*** Opening Given records ***
/-! `State.setEcho`, field by field. -/

@[simp] theorem State.setEcho_chan (s : State) (m : Memory) (k : Nat) : (s.setEcho m k).chan = s.chan := rfl
@[simp] theorem State.setEcho_lastLatch (s : State) (m : Memory) (k : Nat) : (s.setEcho m k).lastLatch = s.lastLatch := rfl
@[simp] theorem State.setEcho_stereoMask (s : State) (m : Memory) (k : Nat) : (s.setEcho m k).stereoMask = s.stereoMask := rfl
@[simp] theorem State.setEcho_lfsr (s : State) (m : Memory) (k : Nat) : (s.setEcho m k).lfsr = s.lfsr := rfl
@[simp] theorem State.setEcho_echo (s : State) (m : Memory) (k : Nat) : (s.setEcho m k).echo = m := rfl
@[simp] theorem State.setEcho_writeCursor (s : State) (m : Memory) (k : Nat) : (s.setEcho m k).writeCursor = k := rfl
@[simp] theorem State.setEcho_clockIncrement (s : State) (m : Memory) (k : Nat) : (s.setEcho m k).clockIncrement = s.clockIncrement := rfl
@[simp] theorem State.setEcho_outputSampleRate (s : State) (m : Memory) (k : Nat) : (s.setEcho m k).outputSampleRate = s.outputSampleRate := rfl
@[simp] theorem State.setEcho_enhancementEnabled (s : State) (m : Memory) (k : Nat) : (s.setEcho m k).enhancementEnabled = s.enhancementEnabled := rfl
@[simp] theorem State.setEcho_waveStore (s : State) (m : Memory) (k : Nat) : (s.setEcho m k).waveStore = s.waveStore := rfl
@[simp] theorem State.setEcho_initialised (s : State) (m : Memory) (k : Nat) : (s.setEcho m k).initialised = s.initialised := rfl
@[simp] theorem State.setEcho_fault (s : State) (m : Memory) (k : Nat) : (s.setEcho m k).fault = s.fault := rfl
@[simp] theorem State.setEcho_accLeft (s : State) (m : Memory) (k : Nat) : (s.setEcho m k).accLeft = s.accLeft := rfl
@[simp] theorem State.setEcho_accRight (s : State) (m : Memory) (k : Nat) : (s.setEcho m k).accRight = s.accRight := rfl
@[simp] theorem State.setEcho_events (s : State) (m : Memory) (k : Nat) : (s.setEcho m k).events = s.events := rfl
@[simp] theorem State.setEcho_samples (s : State) (m : Memory) (k : Nat) : (s.setEcho m k).samples = s.samples := rfl
@[simp] theorem State.setEcho_pending (s : State) (m : Memory) (k : Nat) : (s.setEcho m k).pending = s.pending := rfl
@[simp] theorem State.setEcho_ch (s : State) (m : Memory) (k : Nat) (d : Channel) : (s.setEcho m k).ch d = s.ch d := rfl

/-! `State.setRate`, field by field. -/

@[simp] theorem State.setRate_chan (s : State) (r k : Nat) : (s.setRate r k).chan = s.chan := rfl
@[simp] theorem State.setRate_lastLatch (s : State) (r k : Nat) : (s.setRate r k).lastLatch = s.lastLatch := rfl
@[simp] theorem State.setRate_stereoMask (s : State) (r k : Nat) : (s.setRate r k).stereoMask = s.stereoMask := rfl
@[simp] theorem State.setRate_lfsr (s : State) (r k : Nat) : (s.setRate r k).lfsr = s.lfsr := rfl
@[simp] theorem State.setRate_echo (s : State) (r k : Nat) : (s.setRate r k).echo = s.echo := rfl
@[simp] theorem State.setRate_writeCursor (s : State) (r k : Nat) : (s.setRate r k).writeCursor = s.writeCursor := rfl
@[simp] theorem State.setRate_clockIncrement (s : State) (r k : Nat) : (s.setRate r k).clockIncrement = k := rfl
@[simp] theorem State.setRate_outputSampleRate (s : State) (r k : Nat) : (s.setRate r k).outputSampleRate = r := rfl
@[simp] theorem State.setRate_enhancementEnabled (s : State) (r k : Nat) : (s.setRate r k).enhancementEnabled = s.enhancementEnabled := rfl
@[simp] theorem State.setRate_waveStore (s : State) (r k : Nat) : (s.setRate r k).waveStore = s.waveStore := rfl
@[simp] theorem State.setRate_initialised (s : State) (r k : Nat) : (s.setRate r k).initialised = s.initialised := rfl
@[simp] theorem State.setRate_fault (s : State) (r k : Nat) : (s.setRate r k).fault = s.fault := rfl
@[simp] theorem State.setRate_accLeft (s : State) (r k : Nat) : (s.setRate r k).accLeft = s.accLeft := rfl
@[simp] theorem State.setRate_accRight (s : State) (r k : Nat) : (s.setRate r k).accRight = s.accRight := rfl
@[simp] theorem State.setRate_events (s : State) (r k : Nat) : (s.setRate r k).events = s.events := rfl
@[simp] theorem State.setRate_samples (s : State) (r k : Nat) : (s.setRate r k).samples = s.samples := rfl
@[simp] theorem State.setRate_pending (s : State) (r k : Nat) : (s.setRate r k).pending = s.pending := rfl
@[simp] theorem State.setRate_ch (s : State) (r k : Nat) (d : Channel) : (s.setRate r k).ch d = s.ch d := rfl

/-! `State.deliver`, field by field. -/

@[simp] theorem State.deliver_chan (s : State) (l r : Int) : (s.deliver l r).chan = s.chan := rfl
@[simp] theorem State.deliver_lastLatch (s : State) (l r : Int) : (s.deliver l r).lastLatch = s.lastLatch := rfl
@[simp] theorem State.deliver_stereoMask (s : State) (l r : Int) : (s.deliver l r).stereoMask = s.stereoMask := rfl
@[simp] theorem State.deliver_lfsr (s : State) (l r : Int) : (s.deliver l r).lfsr = s.lfsr := rfl
@[simp] theorem State.deliver_echo (s : State) (l r : Int) : (s.deliver l r).echo = s.echo := rfl
@[simp] theorem State.deliver_writeCursor (s : State) (l r : Int) : (s.deliver l r).writeCursor = s.writeCursor := rfl
@[simp] theorem State.deliver_clockIncrement (s : State) (l r : Int) : (s.deliver l r).clockIncrement = s.clockIncrement := rfl
@[simp] theorem State.deliver_outputSampleRate (s : State) (l r : Int) : (s.deliver l r).outputSampleRate = s.outputSampleRate := rfl
@[simp] theorem State.deliver_enhancementEnabled (s : State) (l r : Int) : (s.deliver l r).enhancementEnabled = s.enhancementEnabled := rfl
@[simp] theorem State.deliver_waveStore (s : State) (l r : Int) : (s.deliver l r).waveStore = s.waveStore := rfl
@[simp] theorem State.deliver_initialised (s : State) (l r : Int) : (s.deliver l r).initialised = s.initialised := rfl
@[simp] theorem State.deliver_fault (s : State) (l r : Int) : (s.deliver l r).fault = s.fault := rfl
@[simp] theorem State.deliver_accLeft (s : State) (l r : Int) : (s.deliver l r).accLeft = s.accLeft + l := rfl
@[simp] theorem State.deliver_accRight (s : State) (l r : Int) : (s.deliver l r).accRight = s.accRight + r := rfl
@[simp] theorem State.deliver_events (s : State) (l r : Int) : (s.deliver l r).events = s.events := rfl
@[simp] theorem State.deliver_samples (s : State) (l r : Int) : (s.deliver l r).samples = s.samples ++ [(l, r)] := rfl
@[simp] theorem State.deliver_pending (s : State) (l r : Int) : (s.deliver l r).pending = s.pending := rfl
@[simp] theorem State.deliver_ch (s : State) (l r : Int) (d : Channel) : (s.deliver l r).ch d = s.ch d := rfl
*** Closing Given records ***
### [What the task requires]
Set the material down exactly as written, starting at its first line. The line containing "m k).lfsr = s.lfsr := rfl" is the last one to include.

### [Answer box]
/-! `State.setEcho`, field by field. -/

@[simp] theorem State.setEcho_chan (s : State) (m : Memory) (k : Nat) : (s.setEcho m k).chan = s.chan := rfl
@[simp] theorem State.setEcho_lastLatch (s : State) (m : Memory) (k : Nat) : (s.setEcho m k).lastLatch = s.lastLatch := rfl
@[simp] theorem State.setEcho_stereoMask (s : State) (m : Memory) (k : Nat) : (s.setEcho m k).stereoMask = s.stereoMask := rfl
@[simp] theorem State.setEcho_lfsr (s : State) (m : Memory) (k : Nat) : (s.setEcho m k).lfsr = s.lfsr := rfl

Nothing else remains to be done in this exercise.